Instructions for the task ▸
If a line below contains the string "bits", copy it out.

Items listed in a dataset
====

-- ==== Sys2Proof/Machine/Matrix.lean ====
section
/-! DEFINITION. Machine.Matrix: the matrix commands at issue and at execution (R168-R175, R331-R341) and the group sums of the
array (R233-R235, R240-R244). -/

namespace Sys2Proof.Machine

/-! ## Pairs (R168, R335) -/

/-- Kinds of A and B operand. -/
inductive MTy where
  | e4m3 | e5m2 | bf16 | f16 | i8 | t2 | e8o
  deriving DecidableEq, Repr
/-- A and B of a pair, in the order of R335. -/
def pairA (p : Nat) : MTy :=
  match p with
  | 0 => .e4m3 | 1 => .e4m3 | 2 => .e5m2 | 3 => .e5m2 | 4 => .bf16 | 5 => .f16 | 6 => .i8 | 7 => .i8 | 8 => .i8 | 9 => .e4m3
  | _ => .bf16
def pairB (p : Nat) : MTy :=
  match p with
  | 0 => .e4m3 | 1 => .e5m2 | 2 => .e4m3 | 3 => .e5m2 | 4 => .bf16 | 5 => .f16 | 6 => .i8 | 7 => .t2 | _ => .e8o
/-- Bytes of an A element. -/
def pairBytes (p : Nat) : Nat := if p = 4 ∨ p = 5 ∨ p = 10 then 2 else 1
/-- B bytes per column for K steps. -/
def pairCol (p k : Nat) : Nat := if p ≤ 3 ∨ p = 6 then k else if p ≤ 5 then 2 * k else k / 4
/-- Cycles of a command. -/
def pairCycles (p k : Nat) : Nat :=
  if p ≤ 3 ∨ p = 6 then k else if p ≤ 5 then 2 * k else if p = 10 then k / 2 else k / 4
/-- Bank type. -/
def pairBank (p : Nat) : BankTy := if p = 6 then .i32 else .f32
/-- Guard bits G (R241). -/
def pairGuard (p : Nat) : Nat := if p ≤ 3 then 12 else if p ≤ 5 then 20 else 10
/-- First column kept by the truncated multiplier, 0 where the `a` bit has no effect (R244). -/
def pairC0 (p : Nat) : Nat := if p ≤ 3 then 1 else if p = 4 then 4 else if p = 5 then 6 else 0
/-- Pairs available in warm-up (R21). -/
def pairWarm (p : Nat) : Bool := p == 4 || p == 5 || p == 6

/-! ## Operands and groups (R240-R244) -/

/-- An operand: NaN, an infinity, or a signed integer with the weight of its lowest bit. -/
inductive MOp where
  | nan
  | inf (neg : Bool)
  | fin (m : Int) (f : Int)
  deriving DecidableEq, Repr
/-- A decoded floating-point operand; e5m2 integers carry one bit more (R240). -/
def mopF (ty : MTy) (v : FV) : MOp :=
  match v with
  | .nan _ => .nan
  | .inf n => .inf n
  | .fin n m e =>
    let g : Nat := if ty = .e5m2 then 2 * m else m
    .fin (if n then -(g : Int) else g) (if ty = .e5m2 then e - 1 else e)
/-- An operand from its code; t2 and e8o give the code of one element and its place. -/
def mop (ty : MTy) (code i : Nat) : MOp :=
  match ty with
  | .e4m3 => mopF ty (decodeF Fmt.e4m3 code)
  | .e5m2 => mopF ty (decodeF Fmt.e5m2 code)
  | .bf16 => mopF ty (decodeF Fmt.bf16 code)
  | .f16 => mopF ty (decodeF Fmt.f16 code)
  | .i8 => .fin (toSigned 8 code) 0
  | .t2 => .fin (if code = 1 then 1 else if code = 3 then -1 else 0) 0
  | .e8o => .fin (octY2 code i) (-1)
/-- A product: NaN, infinity, or an integer with its exponent, its factors kept for the truncated multiplier. -/
inductive MProd where
  | nan
  | inf (neg : Bool)
  | fin (a b : Int) (f : Int)
  deriving DecidableEq, Repr
/-- The product of two operands under their block scales; a scale of -128 marks a NaN block (R234, R242). -/
def mprod (a b : MOp) (sa sb : Int) : MProd :=
  if sa = -128 ∨ sb = -128 then .nan
  else
    match a, b with
    | .nan, _ => .nan
    | _, .nan => .nan
    | .inf n, .inf k => .inf (n != k)
    | .inf n, .fin m _ => if m = 0 then .nan else .inf (n != decide (m < 0))
    | .fin m _, .inf n => if m = 0 then .nan else .inf (n != decide (m < 0))
    | .fin m f, .fin k g => .fin m k (f + g + sa + sb)
/-- The product of magnitudes without the partial-product columns below c0, over the bits of a from i on (R244). -/
def truncMul (c0 b : Nat) : Nat → Nat → Nat → Nat
  | 0, _, _ => 0
  | n + 1, i, a => (if a % 2 = 1 then b / 2 ^ (c0 - i) * 2 ^ (c0 - i) * 2 ^ i else 0) + truncMul c0 b n (i + 1) (a / 2)
/-- One term of a group in window units (R241). -/
def mterm (g c0 : Nat) (fmax : Int) (p : MProd) : Int :=
  match p with
  | .fin a b f =>
    let d := (fmax - f).toNat
    let m := if c0 ≠ 0 ∧ 9 ≤ d then truncMul c0 b.natAbs 12 0 a.natAbs else a.natAbs * b.natAbs
    let t : Nat := if d ≤ g then m * 2 ^ (g - d) else m / 2 ^ (d - g)
    if (a < 0) != (b < 0) then -(t : Int) else t
  | _ => 0
/-- The largest exponent of a nonzero product. -/
def mmax : List MProd → Option Int
  | [] => none
  | .fin a b f :: ps => if a * b = 0 then mmax ps else match mmax ps with
    | none => some f
    | some m => some (max f m)
  | _ :: ps => mmax ps
/-- A group merged into an f32 accumulator code (R241, R242). -/
def mgroup (g c0 : Nat) (acc : Nat) (ps : List MProd) : Nat :=
  let f := Fmt.f32
  let pos := ps.contains (.inf false)
  let neg := ps.contains (.inf true)
  if ps.contains .nan || (pos && neg) then f.nan
  else if pos || neg then (addV f 0 (decodeF f acc) (.inf neg)).1
  else
    match mmax ps with
    | none => acc
    | some fmax =>
      let w : Int := (ps.map (fun p => match p with
        | .fin a b _ => if a * b = 0 then (0 : Int) else mterm g c0 fmax p
        | _ => 0)).foldl (· + ·) 0
      if w = 0 then acc else (addV f 0 (decodeF f acc) (.fin (decide (w < 0)) w.natAbs (fmax - g))).1
/-- A group of `mma.i8.i8`: the exact sum added to an i32 element, saturated; whether it saturated (R243). -/
def igroup (acc : Nat) (ps : List MProd) : Nat × Bool :=
  let v := ps.foldl (fun a p => match p with
    | .fin m k _ => a + m * k
    | _ => a) (toSigned 32 acc)
  let lo : Int := -(2 ^ 31 : Nat)
  let hi : Int := ((2 ^ 31 - 1 : Nat) : Int)
  if v < lo then (ofInt 32 lo, true) else if hi < v then (ofInt 32 hi, true) else (ofInt 32 v, false)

====

Output for this task ▸
/-- Guard bits G (R241). -/
/-- The product of magnitudes without the partial-product columns below c0, over the bits of a from i on (R244). -/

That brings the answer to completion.